• **Work required**
Bring together every line in the data that includes "rule".

Content starts

-- ==== Sys2Proof/Machine/Ops.lean ====
section
/-!
DEFINITION. The named operations: windows, channel transfers, element buffers, what a micro-operation answers, the taking
of an error as one shared operation, and the reset that is the only way back from it.
-/
namespace Sys2Proof.Machine

/-! ### Windows (R9, R64) -/

/-- `ByteOf(WIN) = WIN[0]*128 + WIN[1]*64 + ... + WIN[7]` (R9). -/
def byteOf (w : Window) : Byte :=
  BitVec.ofNat 8 (w[0].toNat * 128 + w[1].toNat * 64 + w[2].toNat * 32 + w[3].toNat * 16
    + w[4].toNat * 8 + w[5].toNat * 4 + w[6].toNat * 2 + w[7].toNat)

/-- `FlagsOf(b)[p] = (b >> (7-p)) & 1` (R9). -/
def flagsOf (b : Byte) : Window :=
  #v[b.getLsbD 7, b.getLsbD 6, b.getLsbD 5, b.getLsbD 4, b.getLsbD 3, b.getLsbD 2, b.getLsbD 1, b.getLsbD 0]

/-- `WIN[CUR]`; at `CUR = 8` there is no such flag and no rule reads it. -/
def flagAt (w : Window) (cur : Fin 9) : Bool :=
  if h : cur.val < 8 then w[cur.val] else false

/-- `WIN[CUR] <- b`; at `CUR = 8` there is no such flag and no rule writes it. -/
def setFlagAt (w : Window) (cur : Fin 9) (b : Bool) : Window :=
  if h : cur.val < 8 then w.set cur.val b h else w

/-- `CUR + 1`, never above 8: "No rule of this spec writes a value outside 0..8" (R22). -/
def nextCur (cur : Fin 9) : Fin 9 :=
  if h : cur.val < 8 then ⟨cur.val + 1, by omega⟩ else cur

/-! ### Element buffers (R29, R68) -/

/-- The canonical form of a buffer: indexes strictly rising, each in 0..65535 (R68; log 4). -/
abbrev Memory.wf (m : Memory) : Prop :=
  (m.map Prod.fst).Pairwise (· < ·) ∧ ∀ c ∈ m, c.1 < Config.ebSize

/-- The byte written at an index since reset, if any. -/
def memPeek : Memory → Nat → Option Byte
  | [], _ => none
  | (a, v) :: m, i => if a = i then some v else memPeek m i

/-- `MemWrite(E + i, 1, v)`: entry `i` becomes `v`, every other entry stays (R11, R68). -/
def memWrite : Memory → Nat → Byte → Memory
  | [], i, b => [(i, b)]
  | (a, v) :: m, i, b =>
    if i < a then (i, b) :: (a, v) :: m
    else if i = a then (i, b) :: m
    else (a, v) :: memWrite m i b

/-- Entry `i` of EBR as the host reads it: what RLPB wrote, else the free value of log 4 (R31, R331). -/
def readEbrEntry (r : Reader) (i : Nat) : Byte :=
  (memPeek r.ebr i).getD (Config.unwrittenEbr r.src.past.length i)

/-- `MemRead(EBW + i, 1)`: what the host wrote, else the free value of log 4 (R11, R31). -/
def readEbwEntry (w : Writer) (i : Nat) : Byte :=
  (memPeek w.ebw i).getD (Config.unwrittenEbw w.snk.past.length i)

/-! ### Channel transfers (R61 to R63, R77) -/

/-- `SrcPull()`: the next answer, recorded; an exhausted script answers end-of-data (R61; log 5). -/
def srcPull (k : Source) : PullAnswer × Source :=
  match k.answers with
  | [] => (.endOfData, { k with events := k.events ++ [.pull .endOfData] })
  | a :: rest => (a, { k with answers := rest, events := k.events ++ [.pull a] })

/-- `SrcClose()` (R63; log 5). -/
def srcClose (k : Source) : Ack × Source :=
  match k.closeAnswers with
  | [] => (.ok, { k with events := k.events ++ [.close .ok] })
  | a :: rest => (a, { k with closeAnswers := rest, events := k.events ++ [.close a] })

/-- `SinkPush(b)`: the next answer, recorded with the byte; an exhausted script answers Ok (R62; log 5). -/
def sinkPush (b : Byte) (k : Sink) : Ack × Sink :=
  match k.pushAnswers with
  | [] => (.ok, { k with events := k.events ++ [.push b .ok] })
  | a :: rest => (a, { k with pushAnswers := rest, events := k.events ++ [.push b a] })

/-- `SinkClose()` (R63; log 5). -/
def sinkClose (k : Sink) : Ack × Sink :=
  match k.closeAnswers with
  | [] => (.ok, { k with events := k.events ++ [.close .ok] })
  | a :: rest => (a, { k with closeAnswers := rest, events := k.events ++ [.close a] })

/-! ### What a micro-operation answers -/

/-- The raises of the pseudocode (R11). -/
inductive Raise where
  | invalidArgument
  | endOfStream
  | channelIOFailure (code : Word32)
  | illegalCommand
  deriving DecidableEq, Repr

/-- The error kind a raise records (R281 to R284). -/
def Raise.kind (e : Raise) : ErrorKind :=
  match e with
  | .invalidArgument => .invalidArgument
  | .endOfStream => .endOfStream
  | .channelIOFailure _ => .channelIOFailure
  | .illegalCommand => .illegalCommand

/-- `RES` of a raise: the channel's failure code for status 3, else 0 (R109). -/
def Raise.res (e : Raise) : Word64 :=
  match e with
  | .channelIOFailure code => zext64 code.toNat
  | .invalidArgument | .endOfStream | .illegalCommand => 0

/-- What a piece of pseudocode does to a unit: it returns, it raises (what was written before stays written, R11), or a
transfer it makes is never answered (R334). -/
inductive Res (σ α : Type) where
  | done (v : α) (s : σ)
  | raise (e : Raise) (s : σ)
  | hang (s : σ)
  deriving DecidableEq, Repr

/-- Sequencing: "a `raise` ends the command at once: no later line of the pseudocode runs" (R11). -/
def Res.bind {σ α β : Type} (x : Res σ α) (f : α → σ → Res σ β) : Res σ β :=
  match x with
  | .done v s => f v s
  | .raise e s => .raise e s
  | .hang s => .hang s

/-! ### Responses and errors -/

/-- Completion of a command with a status and a result (R100). -/
def State.respond (s : State) (status : Status) (res : Word64) : State :=
  { s with response := some { status := status, res := res } }

/-- Replace the unit BR. -/
def State.setBr (s : State) (r : Reader) : State := { s with br := r }

/-- Replace the unit BW. -/
def State.setBw (s : State) (w : Writer) : State := { s with bw := w }

/-- `U.ERR <- k` (R288). -/
def State.setErr (s : State) (u : UnitId) (k : ErrorKind) : State :=
  match u with
  | .br => s.setBr { s.br with err := some k }
  | .bw => s.setBw { s.bw with err := some k }

/-- TAKING AN ERROR, for every command of either unit: "`U.ERR` is set to that status; the response carries the status
and the `RES` of R109; nothing else is saved, no mode changes, no control goes anywhere" (R288). -/
def State.takeError (s : State) (u : UnitId) (e : Raise) : State :=
  (s.setErr u e.kind).respond (.error e.kind) e.res

/-- The command of unit `u` never completes: no response is produced (R334; log 6). -/
def State.hang (s : State) (u : UnitId) : State :=
  { s with response := none, hung := some u }

/-- An abandoned command of unit `u` is gone (R320). -/
def State.abandon (s : State) (u : UnitId) : State :=
  if s.hung = some u then { s with hung := none } else s

/-- The unit's history of transfers ends with its life (R60, R77; log 8). No transfer is made (R320). -/
def Source.newLife (k : Source) : Source := { k with events := [], past := k.past ++ [k.events] }

/-- As `Source.newLife`. -/
def Sink.newLife (k : Sink) : Sink := { k with events := [], past := k.past ++ [k.events] }

/-- Reset of BR, "the only exit from the poisoned state" and from a hang (R291, R320, R334). -/
def State.resetReader (s : State) : State :=
  (s.setBr (Reader.fresh s.br.src.newLife)).abandon .br

/-- Reset of BW (R320). -/
def State.resetWriter (s : State) : State :=
  (s.setBw (Writer.fresh s.bw.snk.newLife)).abandon .bw

/-! ### The wrapper every command passes through (R110) -/

/-- `Execute` for a legal BR command other than RCNT. -/
def runReader (sem : Reader → Res Reader Word64) (s : State) : Host.Outcome State Fault Refusal :=
  if s.br.refuses then .next (s.respond .refused 0)
  else
    match sem s.br with
    | .done v r => .next ((s.setBr r).respond .ok v)
    | .raise e r => .next ((s.setBr r).takeError .br e)
    | .hang r => .next ((s.setBr r).hang .br)

/-- `Execute` for a legal BW command other than WCNT. -/
def runWriter (sem : Writer → Res Writer Word64) (s : State) : Host.Outcome State Fault Refusal :=
  if s.bw.refuses then .next (s.respond .refused 0)
  else
    match sem s.bw with
    | .done v w => .next ((s.setBw w).respond .ok v)
    | .raise e w => .next ((s.setBw w).takeError .bw e)
    | .hang w => .next ((s.setBw w).hang .bw)

/-- `Execute` for RCNT and WCNT, "allowed in every state" (R110); a count that has no 64-bit form is outside the spec
(R294, U5; log 11). -/
def runCounter (cnt : Nat) (s : State) : Host.Outcome State Fault Refusal :=
  if cnt < 2 ^ 64 then .next (s.respond .ok (zext64 cnt)) else .refused .counterBeyond64Bits

/-- The unit `CMD[31]` selects (R101). -/
def unitOf (cmd : Word32) : UnitId := if selectsWriter cmd then .bw else .br

/-- A unit is poisoned or closed (R285). -/
def State.unitRefuses (s : State) (u : UnitId) : Bool :=
  match u with
  | .br => s.br.refuses
  | .bw => s.bw.refuses

/-- `Execute` for a word that is no legal encoding: REFUSED by a poisoned or closed unit, else ILLEGAL_COMMAND on the
unit selected by `CMD[31]` (R107, R110, R284). -/
def rejectIllegal (cmd : Word32) (s : State) : Host.Outcome State Fault Refusal :=
  if s.unitRefuses (unitOf cmd) then .next (s.respond .refused 0)
  else .next (s.takeError (unitOf cmd) .illegalCommand)

end Sys2Proof.Machine
end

Content ends

• **Response**
/-- `WIN[CUR]`; at `CUR = 8` there is no such flag and no rule reads it. -/
/-- `WIN[CUR] <- b`; at `CUR = 8` there is no such flag and no rule writes it. -/
/-- `CUR + 1`, never above 8: "No rule of this spec writes a value outside 0..8" (R22). -/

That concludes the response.